From 9855aea21b6aec48b12cef3a1614e7796b970a73 Mon Sep 17 00:00:00 2001
From: Cody Yu <hao.yu.cody@gmail.com>
Date: Fri, 13 Dec 2024 17:08:23 -0800
Subject: [PATCH] [Bugfix][V1] Re-compute an entire block when fully cache hit
 (#11186)

Signed-off-by: Cody Yu <hao.yu.cody@gmail.com>
---
 vllm/v1/core/scheduler.py | 10 +++++++---
 1 file changed, 7 insertions(+), 3 deletions(-)

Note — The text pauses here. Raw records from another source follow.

theorem Chip.ignOn_leads : c.base.watch.Leads c.ignOn.base.watch := by
  unfold Chip.ignOn
  split
  · exact .of_eq rfl
  · extract_lets d
    have hd : d.base.watch = c.base.watch := rfl
    rw [← hd]
    clear_value d
    split
    · exact .of_eq rfl
    · exact .of_eq rfl
    · exact .of_eq rfl
    · next hcol =>
      rw [Chip.cycleEffects_watch]
      exact .of_running (fun _ h => absurd (hcol.symm.trans h) (by decide)) hcol rfl
    · next hcol =>
      rw [Chip.wake_watch, Chip.cycleEffects_watch]
      exact .of_running (fun _ h => absurd (hcol.symm.trans h) (by decide)) rfl rfl
    · exact .of_eq rfl

theorem Chip.ignOff_leads : c.base.watch.Leads c.ignOff.base.watch := by
  unfold Chip.ignOff
  split
  · exact .of_eq rfl
  · extract_lets d
    have hd : d.base.watch = c.base.watch := rfl
    rw [← hd]
    clear_value d
    split
    · next hcol => exact d.startGrace_leads hcol
    all_goals exact .of_eq rfl

/-! ## Ends of accesses -/

theorem Chip.chosen_eq : c.chosen = .stopping ∨ c.chosen.endsGrace = false := by
  unfold Chip.chosen
  split
  · exact .inl rfl
  · split <;> exact .inr rfl

theorem Chip.startingHeader_leads : c.base.watch.Leads c.startingHeader.base.watch := by
  unfold Chip.startingHeader
  split
  · exact .of_eq rfl
  · next st hstart =>
    split
    · split
      · have hstarting : c.base.watch.starting = true := by simp [Base.watch, Chip.base, hstart]
        rw [Chip.enterChosen_watch]
        split
        · exact .enter _ fun _ h => absurd h Bool.false_ne_true
        · next hnot => exact .endStart hstarting (c.chosen_eq.resolve_left hnot)
      · exact .of_eq (Chip.watch_begun hstart)
    · exact .of_eq rfl

theorem Chip.headerDone_leads : c.base.watch.Leads c.headerDone.base.watch := by
  unfold Chip.headerDone
  extract_lets d
  have hd : (allCtxs.foldl Chip.clockHeader d.historyHeader).base.watch = c.base.watch := by
    rw [Chip.foldl_base Chip.clockHeader_base, Chip.historyHeader_base]
    rfl
  rw [← hd]
  exact Chip.startingHeader_leads _

theorem Chip.requestDone_leads (r : Request) : c.base.watch.Leads (c.requestDone r).base.watch := by
  unfold Chip.requestDone
  split
  · exact c.headerDone_leads
  · exact .of_eq (Chip.mirrorDone_watch ..)
  · exact .of_eq (Chip.scanDone_watch ..)
  · exact .of_eq (congrArg Base.watch (Chip.resultDone_base ..))
  · exact .of_eq (Chip.loaderDone_watch ..)
  · exact .of_eq (congrArg Base.watch (Chip.historyDone_base ..))
  · exact .of_eq (Chip.startingDone_watch ..)
  · exact .of_eq rfl

theorem Chip.accessDone_leads (got : Option Word) : c.base.watch.Leads (c.accessDone got).base.watch := by
  unfold Chip.accessDone
  split
  · exact .of_eq rfl
  · extract_lets d r
    have hd : d.base = c.base := by
      simp only [d]
      split <;> simp only [Chip.sequenceWritten_base]
    rw [← hd]
    clear_value d r
    split
    · exact Chip.requestDone_leads (d.modPort _) r
    · exact .of_eq rfl

theorem Chip.accessError_leads : c.base.watch.Leads c.accessError.base.watch := by
  unfold Chip.accessError
  split
  · exact .of_eq (by rw [Chip.setCause_base, Chip.portOff_watch])
  · rw [Chip.enterHalted_watch]
    exact .enter _ fun _ h => absurd h Bool.false_ne_true

/-! ## Commands and steps -/

@[simp] theorem Chip.watch_with_regs (r : Regs) : ({ c with regs := r } : Chip).base.watch = c.base.watch := rfl

@[simp] theorem Chip.writeXbase_watch (v : Word) : (Chip.writeXbase v c).base.watch = c.base.watch := by
  unfold Chip.writeXbase
  split <;> rfl

@[simp] theorem Chip.modMon_rawChange_watch (level : Bool) :
    (c.modMon (Monitor.rawChange level)).base.watch = c.base.watch := by
  have hframe : ∀ m : Monitor, (m.rawChange level).grace = m.grace ∧ (m.rawChange level).parkPending = m.parkPending := by
    intro m
    unfold Monitor.rawChange
    split <;> exact ⟨rfl, rfl⟩
  exact Chip.modMon_watch (hframe c.mon).1 (hframe c.mon).2

/-- A command whose effect on the chip leads so leads so. -/
theorem State.act_leads {s t : State} {f : Chip → Chip} (h : s.act f = .next t)
    (hf : s.chip.base.watch.Leads (f s.chip).base.watch) : s.chip.base.watch.Leads t.chip.base.watch := by
  obtain rfl : s.after (f s.chip) = t := by
    simpa only [State.act_eq, Host.Outcome.next.injEq] using h
  exact hf.trans (Chip.settle_leads ..)

/-- A command whose effect leaves the watched part alone leads so. -/
theorem State.act_leads_of_eq {s t : State} {f : Chip → Chip} (h : s.act f = .next t)
    (hf : (f s.chip).base.watch = s.chip.base.watch) : s.chip.base.watch.Leads t.chip.base.watch :=
  State.act_leads h (.of_eq hf)

/-- Every command leads as R172 says. Those that can enter a state, or touch the timer or the mark, come first. -/
theorem exec_leads {i : Instr} {s t : State} (h : exec i s = .next t) : s.chip.base.watch.Leads t.chip.base.watch := by
  cases i
  case powerOnReset | softReset =>
    cases h
    exact .enter .stopped fun _ h => absurd h Bool.false_ne_true
  case runSet => exact State.act_leads h (Chip.runSet_leads _)
  case runClear => exact State.act_leads h (Chip.runClear_leads _)
  case ignOn => exact State.act_leads h (Chip.ignOn_leads _)
  case ignOff => exact State.act_leads h (Chip.ignOff_leads _)
  case enterStopped => exact State.act_leads h (Chip.onEnterStopped_leads _)
  case graceEnd =>
    simp only [exec, execGraceEnd] at h
    refine State.act_leads h ?_
    split
    · next hruns => exact Chip.graceEnd_leads _ (.inl (Option.isSome_iff_ne_none.mp hruns))
    · exact .of_eq rfl
  case exchangeAccessCompletion hostBytes =>
    simp only [exec, execExchangeAccessCompletion] at h
    split at h
    · cases h
      exact .of_eq rfl
    · cases h
      exact (Chip.accessDone_leads ..).trans (Chip.settle_leads ..)
  case exchangeAccessError =>
    simp only [exec, execExchangeAccessError] at h
    split at h
    · cases h
      exact .of_eq rfl
    · cases h
      exact (Chip.accessError_leads { s.chip with freeIdx := s.chip.freeIdx + 1 }).trans (Chip.settle_leads ..)
  case closeCompletion | keepCompletion | rollCompletion =>
    simp only [exec, execCloseCompletion, execKeepCompletion, execRollCompletion] at h
    refine State.act_leads_of_eq h (congrArg Base.watch (Chip.completed_base _ _ _ fun d i => ?_))
    simp [Chip.toUnit_base]
  case stoppingTimerExpiry =>
    simp only [exec, execStoppingTimerExpiry] at h
    refine State.act_leads_of_eq h ?_
    split <;> rfl
  -- The other commands leave the watched part alone.
  all_goals
    unfold exec at h
    simp only [execStartModeWrite, execXbaseWrite, execAttend, execNoticeClear, execNmaskWrite, execRegisterWriteIgnored,
      execIgnRawChange, execSupplyCrossing, execDipEntry, execDipEnd, execCtRise, execSweepTimerExpiry,
      execScanTimerExpiry, execKeepTimerExpiry, execCoolingTimerExpiry, execOpenTimerExpiry, execReplyTimerExpiry,
      execRestTimerExpiry, execHoldTimerExpiry, execRollWindowExpiry, execRecoveryTimerExpiry,
      execOpenWindowAgeingExpiry, execErrorCountRewriteDue, execOpenCompletion, execRequestCompletion, execPullCompletion,
      execTransmitFailure, execLostArbitration, execReceiveError, execForeignFrame, execUnknownMessage, execAccept,
      execRefuse, execWait, execListed, execHead, execPart, execClearDone, execBye, execHere] at h
    refine State.act_leads_of_eq h ?_
    simp [Chip.modMon_watch]

theorem State.idle_leads (s : State) : s.chip.base.watch.Leads s.idle.chip.base.watch := by
  unfold State.idle
  split
  · exact .of_eq rfl
  · have htick : s.chip.base.watch.Leads s.chip.tick.base.watch := by
      rw [Chip.tick_watch]
      exact .tick
    exact htick

theorem step_leads {s t : State} (h : Machine.step s = .next t) : s.chip.base.watch.Leads t.chip.base.watch := by
  unfold Machine.step at h
  split at h
  · have hexec := exec_leads h
    exact hexec
  · cases h
    exact s.idle_leads

/-- Both resets leave the timer stopped and the mark clear. -/
theorem step_reset_clear {s t : State} {i : Instr} (hhead : s.pending.head? = some i)
    (hi : i = .powerOnReset ∨ i = .softReset) (h : Machine.step s = .next t) : t.chip.base.watch.Clear := by
  obtain ⟨rest, hpending⟩ := List.head?_eq_some_iff.mp hhead
  simp only [Machine.step, hpending] at h
  rcases hi with rfl | rfl <;> cases h <;> exact ⟨rfl, rfl⟩

/-- Settles O8: the relation of R172 that every step keeps, from a reset state at rest. -/
theorem graceAndParkPending : Obligations.GraceAndParkPending := by
  refine ⟨⟨fun _ => ⟨rfl, rfl⟩, fun hstart => absurd rfl hstart⟩, fun s t hstep => ⟨?resets, ?entries, ?rests⟩⟩
  case resets =>
    rintro (hhead | hhead)
    · exact step_reset_clear hhead (.inl rfl) hstep
    · exact step_reset_clear hhead (.inr rfl) hstep
  case entries =>
    intro hcol hentered
    have hends : t.chip.col.endsGrace = true := by
      rcases hentered with h | h | h | h <;> rw [h] <;> rfl
    exact (step_leads hstep).clears hends (.inl hcol)
  case rests =>
    rw [Chip.rests_iff, Chip.rests_iff]
    exact (step_leads hstep).rests

end Sys2Proof.Machine
end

diff --git a/vllm/v1/core/scheduler.py b/vllm/v1/core/scheduler.py
index a3e85c20cc664..f055eed77c372 100644
--- a/vllm/v1/core/scheduler.py
+++ b/vllm/v1/core/scheduler.py
@@ -199,9 +199,13 @@ def schedule(self) -> "SchedulerOutput":
                 if num_new_tokens == 0:
                     # The happens when prompt length is divisible by the block
                     # size and all blocks are cached. Now we force to recompute
-                    # the last token.
-                    num_computed_tokens -= 1
-                    num_new_tokens = 1
+                    # the last block. Note that we have to re-compute an entire
+                    # block because allocate_slots() assumes num_computed_tokens
+                    # is always a multiple of the block size. This limitation
+                    # can potentially be removed in the future to slightly
+                    # improve the performance.
+                    num_computed_tokens -= self.block_size
+                    num_new_tokens = self.block_size
                     computed_blocks.pop()
                 num_new_tokens = min(num_new_tokens, token_budget)
                 assert num_new_tokens > 0